While I was preparing and posting this answer, you edited your question to state that dividing by 1000 would sometimes give the result in scientific format. My solution avoids that problem.
If you want to avoid floating point error when dividing by 10, you may use the Decimal type
Private Sub CommandButton1_Click()
Dim d As Variant
d = CDec(TextBox1.Text)
TextBox1.Text = d / 1000
End Sub
Is this what you are trying?
Sub Sample()
Dim sNum As String, SFinal As String
Dim sPref As String, sSuff As String
Dim nlen As Long
sNum = "234.123123123123123123131231231231223123123"
SFinal = sNum
If InStr(1, sNum, ".") Then
sPref = Trim(Split(sNum, ".")(0))
sSuff = Trim(Split(sNum, ".")(1))
nlen = Len(sPref)
Select Case nlen
Case 1: SFinal = ".00" & Val(sPref) & sSuff
Case 2: SFinal = ".0" & Val(sPref) & sSuff
Case 3: SFinal = "." & Val(sPref) & sSuff
End Select
End If
Debug.Print SFinal
End Sub
Try this. It works by initialy padding the string with leading 0's, shifting the DP, then removing any unnecassary remaining leading 0's
Function ShiftDecimalInString(str As String, Places As Long) As String
Dim i As Long
If Places > 0 Then
' Move DP to left
' Pad with leading 0's
str = Replace$(Space$(Places), " ", "0") & str
' Position of .
i = InStr(str, ".")
str = Replace$(str, ".", "")
If i > 0 Then
' Shift . to left
str = Left$(str, i - Places - 1) & "." & Mid$(str, i - Places)

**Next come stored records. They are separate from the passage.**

/-! ### Images, fuses (R451, R453 to R455, R458) -/

/-- The end of an image command: IMG_STATE when it comes out of turn. -/
def State.imaged (s : State) (e : Entry) (b : Option Boot) : State :=
  match b with
  | some b => ({ s with boot := b } : State).completeWith e 0
  | none => s.completeWith e 0x50

def execImgBegin (s : State) : Host.Outcome State Fault Refusal :=
  done s .imgBegin (s.ready 0x20) (s.perform true fun s e =>
    let n := e.arg 0x18 4
    if slotSize < n then s.completeWith e 0x43 else s.imaged e (s.boot.imgBegin n))

def execImgData (s : State) : Host.Outcome State Fault Refusal :=
  done s .imgData (s.ready 0x21) (s.perform true fun s e => s.imaged e (s.boot.imgData (e.arg 0x18 4) e.bytes))

/-- R451 steps 2 and 3; IMG_VERIFY gives the failing byte. -/
def execImgFinish (s : State) : Host.Outcome State Fault Refusal :=
  done s .imgFinish (s.ready 0x22) (s.perform true fun s e =>
    match s.boot.imgFinish with
    | none => s.completeWith e 0x50
    | some (b, none) => ({ s with boot := b } : State).completeWith e 0
    | some (b, some o) => ({ s with boot := b } : State).complete e
        { complOf e 0x51 with epoch := (s.setter.part e.part).epoch, errOff := o })

def execImgActivate (s : State) : Host.Outcome State Fault Refusal :=
  done s .imgActivate (s.ready 0x23) (s.perform true fun s e => s.imaged e s.boot.imgActivate)

/-- R453: fuses are blown; which of them a programming that does not read back right has left blown is open. -/
def State.rollback (s : State) (e : Entry) (votp readback : Bool) : State :=
  if !votp then s.completeWith e 0x53
  else
    let o := s.boot.otp
    let want := (o.raise s.boot.svn).fuses
    if readback then
      let s := s.withBoot fun b => { b with otp := { o with fuses := want } }
      s.complete e { complOf e 0 with epoch := (s.setter.part e.part).epoch, need := s.boot.otp.count }
    else
      let t := s.take 1
      (t.2.withBoot fun b => { b with otp := { o with fuses := o.fuses ||| (want &&& Config.freeNat t.1) } }).completeWith e 0x56

def execRollbackRaise (votp readback : Bool) (s : State) : Host.Outcome State Fault Refusal :=
  done s (.rollbackRaise votp readback) (s.ready 0x24) (s.perform true fun s e => s.rollback e votp readback)

/-- R455: the next pair of life-cycle fuses, a wipe of the Locket, and a restart from S0. -/
def State.lcAdvance (s : State) (e : Entry) (votp readback : Bool) : State :=
  let o := s.boot.otp
  if e.arg 0x18 1 ≠ o.state + 1 ∨ 4 ≤ o.state then s.completeWith e 0x52
  else if e.arg 0x1C 4 ≠ o.devId % 2 ^ 32 then s.completeWith e 0x43
  else if !votp then s.completeWith e 0x53
  else if readback then
    ((s.withBoot fun b => { b with otp := o.advance }).withMem fun m => m.wipe false).restart false
  else
    let t := s.take 1
    (t.2.withBoot fun b => { b with otp := { o with lc := o.lc ||| (o.advance.lc &&& Config.freeNat t.1) } }).completeWith e 0x56

def execLcAdvance (votp readback : Bool) (s : State) : Host.Outcome State Fault Refusal :=
  done s (.lcAdvance votp readback) (s.ready 0x25) (s.perform true fun s e => s.lcAdvance e votp readback)

/-! ### Keepsake, Hallmark, keys (R428, R444, R454, R457, R458) -/

/-- R457: whether hosts write a key's namespace. -/
def hostKey (k : Nat) : Bool := 0x5000 ≤ k && k < 0xF000

def execKsPut (s : State) : Host.Outcome State Fault Refusal :=
  done s .ksPut (s.ready 0x26) (s.perform true fun s e =>
    let k := e.arg 0x18 2
    if !hostKey k then s.completeWith e 0x55
    else if 4064 < e.len then s.completeWith e 0x43
    else s.stored e (s.boot.put k e.bytes))

def execKsDel (s : State) : Host.Outcome State Fault Refusal :=
  done s .ksDel (s.ready 0x27) (s.perform true fun s e =>
    let k := e.arg 0x18 2
    if !hostKey k then s.completeWith e 0x55 else s.stored e (some (s.boot.del k)))

/-- R428: the copy of the early block that is not in use is written, SEQ one above the copy in use, the CRC last. -/
def State.earlyWrite (s : State) (e : Entry) : State :=
  let b := earlyStamp e.bytes s.clasp.seq
  if earlyValid b then
    let a := 0x100000 + 4096 * (1 - s.clasp.copy)
    ({ s with boot := (s.boot.erase a 4096).program a b } : State).completeWith e 0
  else s.completeWith e 0x43

def execEarlyWrite (s : State) : Host.Outcome State Fault Refusal :=
  done s .earlyWrite (s.ready 0x28) (s.perform true State.earlyWrite)

/-- R444, R458; the record's EVENT code is open. -/
def State.hmExtend (s : State) (e : Entry) : State :=
  let t := s.take 1
  (t.2.withBoot fun b => b.extend 7 e.bytes s.us (Config.freeNat t.1)).completeWith e 0

def execHmExtend (s : State) : Host.Outcome State Fault Refusal := done s .hmExtend (s.ready 0x29) (s.perform true State.hmExtend)

/-- R451, R458: the log records go to ADDR, as many bytes as LEN takes. -/
def State.logRead (s : State) (e : Entry) : State :=
  let bs := (s.boot.log.flatMap HmRec.bytes).take e.len
  let a := e.addr / 8 * 8
  let s := if bs.isEmpty then s
    else if e.addr % 2 = 1 then s.putXram [(a % 2 ^ 18, bs)] else s.emit (.busWrite e.part a bs)
  s.completeWith e 0

/-- Whether the front command's own writes to host memory can issue (R412). -/
def State.canWrite (s : State) : Bool :=
  match s.setter.intake with
  | e :: _ => e.addr % 2 == 1 || e.part != 0 || s.host.pcie.bme.testBit 0
  | [] => false

def execLogRead (s : State) : Host.Outcome State Fault Refusal :=
  done s .logRead (s.ready 0x2A && s.canWrite) (s.perform true State.logRead)

/-- R399, R454, R458: the wrapping nonce is open. -/
def State.keySet (s : State) (e : Entry) : State :=
  let p := e.arg 0x18 1
  if e.len ≠ 32 ∨ 4 ≤ p then s.completeWith e 0x43
  else if s.mem.locked ∨ s.boot.devKey.isNone then s.completeWith e 0x59
  else
    let t := s.take 1
    t.2.stored e (t.2.boot.storeKey p e.bytes (leBytes 12 (Config.freeNat t.1)))

def execKeySet (s : State) : Host.Outcome State Fault Refusal := done s .keySet (s.ready 0x2B) (s.perform true State.keySet)

/-! ### Power commands (R464) -/

/-- R464: the completion is written before the handshake begins. -/
def State.pwrCommand (s : State) (e : Entry) (dormant wake : Bool) : State :=
  if s.held then s.completeWith e 0x57
  else (s.completeWith e (if s.power.wakeN then 0 else 0x58)).requestEntry dormant wake

def execPwrStandby (wake : Bool) (s : State) : Host.Outcome State Fault Refusal :=
  done s (.pwrStandby wake) (s.ready 0x30) (s.perform true fun s e => s.pwrCommand e false wake)

/-- R464: AON_S is loaded unless it is all ones. -/
def State.pwrDormant (s : State) (e : Entry) (wake : Bool) : State :=
  let a := e.arg 0x18 4
  if a ≠ 2 ^ 32 - 1 ∧ 86400 < a then s.completeWith e 0x43
  else
    let s := if a = 2 ^ 32 - 1 ∨ s.held ∨ !s.power.wakeN then s else s.withPower fun p => { p with aonS := a }
    s.pwrCommand e true wake

def execPwrDormant (wake : Bool) (s : State) : Host.Outcome State Fault Refusal :=
  done s (.pwrDormant wake) (s.ready 0x31) (s.perform true fun s e => s.pwrDormant e wake)

end Sys2Proof.Machine
end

' strip unnecassary leading 0's
Do While Left$(str, 2) = "00"
str = Mid$(str, 2)
Loop
If str Like "0[!.]*" Then
str = Mid$(str, 2)
End If
ShiftDecimalInString = str
Else
' No . in str
ShiftDecimalInString = str
End If
ElseIf Places < 0 Then
' ToDo: Handle moving DP to right
Else
' shift DP 0 places
ShiftDecimalInString = str
End If
End Function
This "answer" responses to the issue that you want as much precision in the result as possible.

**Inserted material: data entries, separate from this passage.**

-- ==== Sys2Proof/Certificates/Slice0/Obligations.lean ====
section
/-!
DEFINITION. The statements about the model, for the provers.
-/

open Sys2Proof Sys2Proof.Machine

/-- For every command c and every state: a step with c at the front of the queue is exec of c on the state with the rest of the queue.
The queue is the model's interface to the block, so the statement rests on no rule of the spec but on the scope of a block that
takes commands. -/
def Obligations.StepRunsTheFrontCommand : Prop :=
  ∀ (c : Instr) (rest : List Instr) (s : State), step { s with pending := c :: rest } = exec c { s with pending := rest }

/-- On an empty queue a step answers the same state with the uptime one microsecond and the PTP timescale 1,000 ns further on, and
nothing else changed. What idling is is the model's choice (log entry 2). -/
def Obligations.EmptyQueueLetsAMicrosecondPass : Prop :=
  ∀ s : State, s.pending = [] → step s = .next { s with us := s.us + 1, ns := s.ns + 1000 }

/-- For every command and every state, exec answers a next state, never a fault or a refusal, and in that state no unit holds a report
that has not left for the report network (R473) and no output that has not reached its interface. -/
def Obligations.CommandsAnswerAndSendOff : Prop :=
  ∀ (i : Instr) (s : State), ∃ t, exec i s = .next t ∧ t.quiet = true

/-- In a state with canonical unit stores in which no unit holds back a report or an output, a command with an operand outside the
instances and fields of the device (R15) leaves every field as it was; the outputs of the last command are gone. That such a
command does nothing is the model's choice (log entry 1). -/
def Obligations.IllFormedCommandsChangeNothing : Prop :=
  ∀ (i : Instr) (s : State), s.quiet = true → s.unitsWf = true → i.wf = false → exec i s = .next { s with out := [] }

/-- For every command and every state: when exec answers a next state its queue is the queue that exec found, even where the command
resets the whole device. Commands are thus served first in, first out, each exactly once. -/
def Obligations.CommandsKeepTheQueue : Prop :=
  ∀ (i : Instr) (s t : State), exec i s = .next t → t.pending = s.pending

/-- When every RAM (the shared banks, the spare, the Exchange RAM, the Locket, Setter memory, DRAM), flash and the stores of Facets,
tiles, GPIO inputs, domains, ports, lanes, contexts and partitions are canonical, they are canonical after every step: addresses
strictly rising, no entry equal to what an unlisted address reads as. -/
def Obligations.StoresStayCanonical : Prop :=
  ∀ s t : State, s.ramsWf = true → s.unitsWf = true → step s = .next t → t.ramsWf = true ∧ t.unitsWf = true

/-- The state after reset meets the invariants of the statements StoresStayCanonical, CommandsAnswerAndSendOff and
BlocksStopOnlyInAHandshake. -/
def Obligations.ResetStoresAreCanonical : Prop :=
  State.reset.ramsWf = true ∧ State.reset.unitsWf = true ∧ State.reset.quiet = true ∧ State.reset.handshakeOk = true

/-- R465 and R466: if blocks count as stopped only during a quiesce handshake, and at most six of the seven have stopped, then this
holds after every step: whatever command ends the handshake (an answer, a refusal, silence, a wake event, a reset, a loss of
supply) leaves no block stopped on its own. -/
def Obligations.BlocksStopOnlyInAHandshake : Prop :=
  ∀ s t : State, s.handshakeOk = true → step s = .next t → t.handshakeOk = true

/-- In the state after reset the Setter reads in GLB_ID, GLB_SPI, CLK_MPLL_CTL, CLK_REF_CFG, CLK_OUT0_DIV, CLK_OUT7_DIV, PTP_CTL,
PTP_PRIO, PTP_INTV, NET_0_CTL, NET_1_IPCFG, TDM_0_FMT, MADI_0_CTL, AES_OUT_0_CTL, AES_OUT_0_TXCS0, LNK_SEL, MEM_CTL, MEM_SCRUB,
MEM_BIST_CTL, XRAM_OWN0, XRAM_OWN7, DRAM_CTL, BOOT_STAT, PWR_CTL, PWR_PADREL, HLT_CTL, GPIO_0_CFG, GPIO_15_LIM and PRT_Q_SEL of P0
and P1 the reset values that the register tables give them (R488 for GPIO). -/
def Obligations.ResetValuesOfRegisters : Prop :=
  ([(0x0, 0x80640042), (0x14, 0xFFFF), (0x20000, 0x0), (0x20004, 0x3E80202), (0x20104, 0x200000), (0x2013C,
      0x200000), (0x20400, 0x7F20), (0x20404, 0x8080), (0x20408, 0x3FEFDFD), (0x20800, 0x100), (0x20860, 0x240),
      (0x21004, 0x1601), (0x22000, 0x200), (0x22600, 0x20000), (0x22608, 0x1), (0x23000, 0x0), (0x24000, 0x3), (0x24004,
      0x7D0), (0x24008, 0x3C), (0x24400, 0x88888888), (0x2441C, 0x88888888), (0x24800, 0x1), (0x25000, 0x0), (0x25800,
      0x1E), (0x25810, 0x1), (0x25C00, 0x1), (0x26000, 0x80000), (0x260F4, 0xA00), (0xC0230, 0xFF000020), (0xC4230,
      0x20)] : List (Nat × Word)).all (fun e => State.reset.readReg 6 e.1 == e.2) = true

/-- The device after POR release: no command waits, uptime 0, core PLL unlocked, SC0 held, every domain stopped, no Setter core
released, the early-block reader reading, the idle timer at 30 s, every partition without a holder, every priority 0 but P0's 255,
no epoch committed or armed, every memory empty. -/
def Obligations.ResetState : Prop :=
  let s := State.reset
  s.pending = [] ∧ s.us = 0 ∧ s.clk.coreLock = false ∧ s.boot.at_ = .wait ∧ s.boot.rel = 0 ∧ (∀ k, (s.dom k).st = .stopped ∧ (s.dom k).run = false) ∧
    s.clasp.stage = .reading ∧ s.power.phase = .run ∧ s.power.idleS = 30 ∧ (∀ p, (s.host.part p).holder = none ∧ (s.setter.part p).live = false) ∧
    (∀ p, Memory.get prioReset s.host.pol.prio p = if p = 0 then 255 else 0) ∧ s.setter.armed = [] ∧ s.setter.intake = [] ∧
    s.mem.banks = [] ∧ s.mem.xram = [] ∧ s.mem.locket = [] ∧ s.sram = [] ∧ s.dram.words = [] ∧ s.facets = [] ∧ s.tiles = [] ∧ s.plane = []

When I was at school this was called spurious accuracy. I have forgotten most of my mathematics in this area but I will try to give you an understanding of the issue.
I have a value, 2.46, which is accurate to 2 decimal places. That is the true value is somewhere in the range 2.455 to 2.465.

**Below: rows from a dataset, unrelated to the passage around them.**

/-! ### withHost -/

@[simp] theorem State.withHost_pending (s : State) (f : HostSys → HostSys) : (s.withHost f).pending = s.pending := rfl
@[simp] theorem State.withHost_free (s : State) (f : HostSys → HostSys) : (s.withHost f).free = s.free := rfl
@[simp] theorem State.withHost_us (s : State) (f : HostSys → HostSys) : (s.withHost f).us = s.us := rfl
@[simp] theorem State.withHost_ns (s : State) (f : HostSys → HostSys) : (s.withHost f).ns = s.ns := rfl
@[simp] theorem State.withHost_facets (s : State) (f : HostSys → HostSys) : (s.withHost f).facets = s.facets := rfl
@[simp] theorem State.withHost_tiles (s : State) (f : HostSys → HostSys) : (s.withHost f).tiles = s.tiles := rfl
@[simp] theorem State.withHost_plane (s : State) (f : HostSys → HostSys) : (s.withHost f).plane = s.plane := rfl
@[simp] theorem State.withHost_mem (s : State) (f : HostSys → HostSys) : (s.withHost f).mem = s.mem := rfl
@[simp] theorem State.withHost_sram (s : State) (f : HostSys → HostSys) : (s.withHost f).sram = s.sram := rfl
@[simp] theorem State.withHost_dram (s : State) (f : HostSys → HostSys) : (s.withHost f).dram = s.dram := rfl
@[simp] theorem State.withHost_clk (s : State) (f : HostSys → HostSys) : (s.withHost f).clk = s.clk := rfl
@[simp] theorem State.withHost_ports (s : State) (f : HostSys → HostSys) : (s.withHost f).ports = s.ports := rfl
@[simp] theorem State.withHost_links (s : State) (f : HostSys → HostSys) : (s.withHost f).links = s.links := rfl
@[simp] theorem State.withHost_net (s : State) (f : HostSys → HostSys) : (s.withHost f).net = s.net := rfl
@[simp] theorem State.withHost_host (s : State) (f : HostSys → HostSys) : (s.withHost f).host = f s.host := rfl
@[simp] theorem State.withHost_setter (s : State) (f : HostSys → HostSys) : (s.withHost f).setter = s.setter := rfl
@[simp] theorem State.withHost_clasp (s : State) (f : HostSys → HostSys) : (s.withHost f).clasp = s.clasp := rfl
@[simp] theorem State.withHost_boot (s : State) (f : HostSys → HostSys) : (s.withHost f).boot = s.boot := rfl
@[simp] theorem State.withHost_power (s : State) (f : HostSys → HostSys) : (s.withHost f).power = s.power := rfl
@[simp] theorem State.withHost_health (s : State) (f : HostSys → HostSys) : (s.withHost f).health = s.health := rfl
@[simp] theorem State.withHost_gpio (s : State) (f : HostSys → HostSys) : (s.withHost f).gpio = s.gpio := rfl
@[simp] theorem State.withHost_jtag (s : State) (f : HostSys → HostSys) : (s.withHost f).jtag = s.jtag := rfl
@[simp] theorem State.withHost_out (s : State) (f : HostSys → HostSys) : (s.withHost f).out = s.out := rfl

/-! ### withSetter -/

@[simp] theorem State.withSetter_pending (s : State) (f : SetterSys → SetterSys) : (s.withSetter f).pending = s.pending := rfl
@[simp] theorem State.withSetter_free (s : State) (f : SetterSys → SetterSys) : (s.withSetter f).free = s.free := rfl
@[simp] theorem State.withSetter_us (s : State) (f : SetterSys → SetterSys) : (s.withSetter f).us = s.us := rfl
@[simp] theorem State.withSetter_ns (s : State) (f : SetterSys → SetterSys) : (s.withSetter f).ns = s.ns := rfl
@[simp] theorem State.withSetter_facets (s : State) (f : SetterSys → SetterSys) : (s.withSetter f).facets = s.facets := rfl
@[simp] theorem State.withSetter_tiles (s : State) (f : SetterSys → SetterSys) : (s.withSetter f).tiles = s.tiles := rfl
@[simp] theorem State.withSetter_plane (s : State) (f : SetterSys → SetterSys) : (s.withSetter f).plane = s.plane := rfl
@[simp] theorem State.withSetter_mem (s : State) (f : SetterSys → SetterSys) : (s.withSetter f).mem = s.mem := rfl
@[simp] theorem State.withSetter_sram (s : State) (f : SetterSys → SetterSys) : (s.withSetter f).sram = s.sram := rfl
@[simp] theorem State.withSetter_dram (s : State) (f : SetterSys → SetterSys) : (s.withSetter f).dram = s.dram := rfl
@[simp] theorem State.withSetter_clk (s : State) (f : SetterSys → SetterSys) : (s.withSetter f).clk = s.clk := rfl
@[simp] theorem State.withSetter_ports (s : State) (f : SetterSys → SetterSys) : (s.withSetter f).ports = s.ports := rfl
@[simp] theorem State.withSetter_links (s : State) (f : SetterSys → SetterSys) : (s.withSetter f).links = s.links := rfl
@[simp] theorem State.withSetter_net (s : State) (f : SetterSys → SetterSys) : (s.withSetter f).net = s.net := rfl
@[simp] theorem State.withSetter_host (s : State) (f : SetterSys → SetterSys) : (s.withSetter f).host = s.host := rfl
@[simp] theorem State.withSetter_setter (s : State) (f : SetterSys → SetterSys) : (s.withSetter f).setter = f s.setter := rfl
@[simp] theorem State.withSetter_clasp (s : State) (f : SetterSys → SetterSys) : (s.withSetter f).clasp = s.clasp := rfl
@[simp] theorem State.withSetter_boot (s : State) (f : SetterSys → SetterSys) : (s.withSetter f).boot = s.boot := rfl
@[simp] theorem State.withSetter_power (s : State) (f : SetterSys → SetterSys) : (s.withSetter f).power = s.power := rfl
@[simp] theorem State.withSetter_health (s : State) (f : SetterSys → SetterSys) : (s.withSetter f).health = s.health := rfl
@[simp] theorem State.withSetter_gpio (s : State) (f : SetterSys → SetterSys) : (s.withSetter f).gpio = s.gpio := rfl
@[simp] theorem State.withSetter_jtag (s : State) (f : SetterSys → SetterSys) : (s.withSetter f).jtag = s.jtag := rfl
@[simp] theorem State.withSetter_out (s : State) (f : SetterSys → SetterSys) : (s.withSetter f).out = s.out := rfl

If I feed these values into a square root function I will get:
sqrt(2.455) = 1.566843961599240
sqrt(2.46) = 1.568438714135810
sqrt(2.465) = 1.570031846810760
From this I see the square root of the true value is somewhere between 1.567 and 1.570; any extra decimal digits are spurious.
If I understand correctly, you wish to use these numbers to make adjustments. Are you capable of making adjustments to 15 decimal digits?
If you remember your calculus you can look up "propogation of error" for a better explanation.